Вспоминался день их расставания. Направляясь с товарищами на станцию, где они должны были грузиться в эшелон, Иван отстал от них. Валентина бросилась к нему, припала к плечу. Он легонько взял её обеими руками за голову, приподнял, стараясь заглянуть в глаза, и увидел, как по щекам покатились две бисерные слезинки. Иван гладил её волосы и не утешал. Хотел сказать многое в эти минуты расставания, но лишь прошептал: «Будешь ждать?». Она разрыдалась и не ответила.

Благинин отстранил её от себя и, не оглядываясь, пошёл просёлочной дорогой. У одинокой берёзы, увешанной зелёными серёжками, он остановился поправить съехавшую со спины котомку. Обернулся в сторону села — оно скрылось за пригорком, а на пригорке, словно изваяние, застыла девичья фигурка с протянутой вперёд рукой. И Иван понял, что Валентина всё ещё махала ему вслед платочком, может быть, мокрым от слёз.

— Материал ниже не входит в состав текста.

-- ==== Sys2Proof/Tests/Slice0.lean ====
section
/-! SUPPORT. The model's own tests: named theorems proved by `decide`. Expected values come from 95_test_vectors.md (the vector
is named in each comment) or from the rule named. -/
namespace Sys2Proof.Tests
open Sys2Proof Sys2Proof.Machine

/-! ### Helpers -/

/-- A device with `MAX_PAYLOAD = 16`, level 1, `MAXRETRY = 3`, periodic HELLO off, `RX_TIMEOUT_MS = 5`. -/
def device (level : Level) : Straps :=
  { devId := 0x10, maxPayload := 16, qualityReset := .q1, maxRetryReset := 3, helloIntReset := 0, rxTimeoutMs := 5,
    idSkipZero := false, clockCoupled := false, level := level }

/-- That device after reset, at the wire level and at the byte level. -/
def wireDev : State := State.resetWith (device .wire)
def byteDev : State := State.resetWith (device .byte)

/-- One supplier call of a trace in the form 95_test_vectors.md writes it: `R->1`, `U->1000`, `M->2`, `D(75)`, a pin action. -/
inductive Call where
  | r (high : Bool) | u (now : Nat) | m (now : Nat) | d (n : Nat) | pin
  deriving DecidableEq, Repr

/-- The draws a trace stands for, from the clock values before it. -/
def draws : Nat → Nat → List Call → List Draw
  | _, _, [] => []
  | us, ms, .r high :: rest => { us := 0, ms := 0, pulled := !high } :: draws us ms rest
  | us, ms, .u now :: rest => { us := now - us, ms := 0, pulled := false } :: draws now ms rest
  | us, ms, .m now :: rest => { us := 0, ms := now - ms, pulled := false } :: draws us now rest
  | us, ms, .d n :: rest => { us := 0, ms := 0, pulled := false } :: draws (us + n) ms rest
  | us, ms, .pin :: rest => { us := 0, ms := 0, pulled := false } :: draws us ms rest

/-- A trace that starts with the clocks at zero. -/
def trace (calls : List Call) : List Draw := draws 0 0 calls

/-- What is to hold of the next state, if there is one. -/
def holds (o : Out) (p : State → Bool) : Bool :=
  match o with
  | .next t => p t
  | .fault _ => false
  | .refused _ => false

/-- The refusal, if the outcome is one. -/
def refusal (o : Out) : Option Refusal :=
  match o with
  | .refused r => some r
  | .next _ => none
  | .fault _ => none

/-- A state in the middle of a body: `RXLEN`, the bytes so far. -/
def withBody (len : Byte) (bytes : List Byte) (s : State) : State :=
  { s with rxState := .readingBody, rxLen := len, rxIdx := bytes.length,
           rxBuf := bytes ++ s.rxBuf.drop bytes.length }

/-- The decoder accepts. -/
def accepts (r : Except Reject Instr) (i : Instr) : Bool :=
  match r with
  | .ok j => j == i
  | .error _ => false

/-- The decoder turns away, and why. -/
def rejects (r : Except Reject Instr) (why : Reject) : Bool :=
  match r with
  | .ok _ => false
  | .error e => e == why

/-- Equal draws of a line nobody pulls. -/
def quiet (n us ms : Nat) : List Draw := List.replicate n { us := us, ms := ms, pulled := false }

/-- An outcome that is a next state is one. -/
theorem next_of_holds {o : Out} (h : holds o (fun _ => true) = true) : ∃ t, o = .next t := by
  cases o with
  | next t => exact ⟨t, rfl⟩
  | fault r => cases r
  | refused r => cases h

/-- The state with a pending DATA transmission: id 2, payload `0A 14 1E`, stamped at 0. -/
def pending (s : State) : State :=
  { s with pend := { active := true, needAck := true, type := 1, id := 2, len := 3, retries := 0, lastMs := 0,
                     payload := [0x0A, 0x14, 0x1E] ++ List.replicate 13 0 } }

/-! ### Well-formedness: one ill-formed term for each check -/

/-- LENGTH below 3 (R102). -/
theorem test_wf_length_low : (Instr.data 2 0 [] 0).wellFormed 16 = false := by decide +kernel
/-- LENGTH above `MAX_PAYLOAD + 3` (R102). -/
theorem test_wf_length_high :
    (Instr.hello 4 1 [0x10] 0x3D).wellFormed 0 = false ∧ (Instr.hello 4 1 [0x10] 0x3D).wellFormed 1 = true := by
  decide +kernel
/-- A payload of another size than LENGTH announces (R102). -/
theorem test_wf_size : (Instr.data 6 2 [0x0A, 0x14] 0x66).wellFormed 16 = false := by decide +kernel
/-- A wrong checksum (R106). -/
theorem test_wf_checksum :
    (Instr.ack 3 1 [] 0x91).wellFormed 16 = false ∧ (Instr.ack 3 1 [] 0x90).wellFormed 16 = true := by decide +kernel
/-- Fewer bytes than `min(len, MAX_PAYLOAD)` (U7). -/
theorem test_wf_send :
    (Instr.send [1] 2 false).wellFormed 16 = false ∧ (Instr.send [1] 2 false).wellFormed 1 = true := by decide +kernel
/-- A quality level outside 1..4 (R236). -/
theorem test_wf_setq :
    (Instr.setq 0).wellFormed 16 = false ∧ (Instr.setq 5).wellFormed 16 = false ∧
      (Instr.setq 4).wellFormed 16 = true := by decide +kernel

Между боями он часто писал ей письма, но ответа не было. Попросил мать узнать, где Валя, и мать сообщила, что куда-то уехала учиться, говорят, в Москву. Где-то она?.. Наверное, уже и забыла? Что я для неё? Был охотником, теперь солдат, а потом… потом опять охотник А она? Окончит институт, встретит на своём пути хорошего человека, образованного, ей под стать, может быть, инженера или учёного, и будет счастлива. Нет, не нужен он ей! — Иван горько вздыхал и, стараясь отогнать от себя невесёлые думы, вспоминал другие, близкие сердцу, картины: степь, покрытая белым полотном снега, застывшие озёра, куржаковая бахрома на берёзах. Трескучий мороз, здоровый и приятный, какой бывает только в Сибири… А он, Иван Благинин, разрумянившийся, бежит по снегу на лёгких лыжах с «тозовкой» за плечом по волчьей тропе или по лисьему следу. Потом новые и новые картины. И вот ему уже кажется, что он сидит не у потухающих углей походной печурки в блиндаже, на чужой земле, а в кругу друзей-промысловиков у охотничьего костра, в котором весело потрескивают берёзовые головешки Поднимал глаза от жаркого костра, и Ивана окружали сырые и тёмные стены, бревенчатые накаты блиндажа. На нарах натруженно храпят боевые товарищи. Благинин поднимался, закидывал руки за голову и, потягиваясь здоровым телом, говорил вслух:

— Размечтался… Эх, скорее бы! Как хочется в родную Сибирь, — и после этого ещё злее бил гитлеровцев, оторвавших его от любимого занятия.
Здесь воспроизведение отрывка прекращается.